• _WHAT YOU ARE ASKED TO DO_: What you return must be the lines of the data that hold the word "first".

Stored data
**********
/-- Write a finished bag (R180 to R187). A poisoned bag ends the order after it (R184). -/
def State.writeBag (s : State) (oid : Nat) (b : Binding) (bag : Nat) (p : Partial) : State :=
  match s.order? oid with
  | none => s
  | some o =>
    let c := o.pool b (s.mapFor o.p b o.smap)
    let bytes := o.outBytes b
    -- a RECALL query with an infinite score among its survivors (R210)
    let infRow := o.op == 0x02 && (match o.sels.head? with | some x => ((x.2.getD bag []).any (fun y => isInf y.2.2)) | none => false)
    let (payload, es) :=
      if o.partialRows then c.partialRow p
      else
        let es := if infRow then List.replicate (outElems o.reduction b.elems) (outF o.outFmt qnan false) else c.finish o.outFmt o.outScale p
        (packCodes (elemBits o.outFmt) (es.map OutElem.code), es)
    let fmt := if o.partialRows then (if p.fp then 5 else 6) else o.outFmt
    let s1 := s.writeOut o (s.bagOwner o bag) bag bytes payload b.tableId p.poisoned
    let s2 := s1.upOrder oid (fun o =>
      { (if infRow then (o.countOut es).addInf (o.bagTile bag) else o.countOut es).addTile (o.bagTile bag) fmt es with
        bagsOut := o.bagsOut + 1
        outDone := if o.op = 0x02 then bag :: o.outDone else o.outDone
        parts := o.parts.filter (fun x => x.bag != bag) })
    let s3 := s2.checkBehind oid (o.bagTile bag) Order.tileWhole
    if p.poisoned then s3.endOrder oid 0x10 bag else s3

/-- The key under which a bag's partial accumulates: the tile, or the share under tile order 0x2 (R185). -/
def Order.partKey (o : Order) (bag pos : Nat) : Nat :=
  match o.jig, o.bagList[bag]? with
  | some j, some b => if j.tileOrder = 2 then b.1 + (pos - b.1) / j.splitLen * j.splitLen else pos
  | _, _ => pos

/-- The bag's partials when its last part is there, combined in order of first positions under the ordered class and
of arrival under the tree class (R185, R237, R238). -/
def Order.wholeBag (o : Order) (c : Pool) (bag : Nat) : Option Partial :=
  match o.bagList[bag]? with
  | none => none
  | some b =>
    let ps := o.parts.filter (fun x => x.bag == bag)
    if ps.foldl (fun a x => a + x.positions) 0 ≠ b.2 then none
    else
      let ordered := if c.tree.isSome then ps else sortBy (fun x y => decide (x.first ≤ y.first)) ps
      match ordered with
      | [] => some { c.start with }
      | x :: xs => some (xs.foldl (fun a y => c.combine a y.val) x.val)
**********
• _WRITTEN ANSWER_:
/-- The bag's partials when its last part is there, combined in order of first positions under the ordered class and
      let ordered := if c.tree.isSome then ps else sortBy (fun x y => decide (x.first ≤ y.first)) ps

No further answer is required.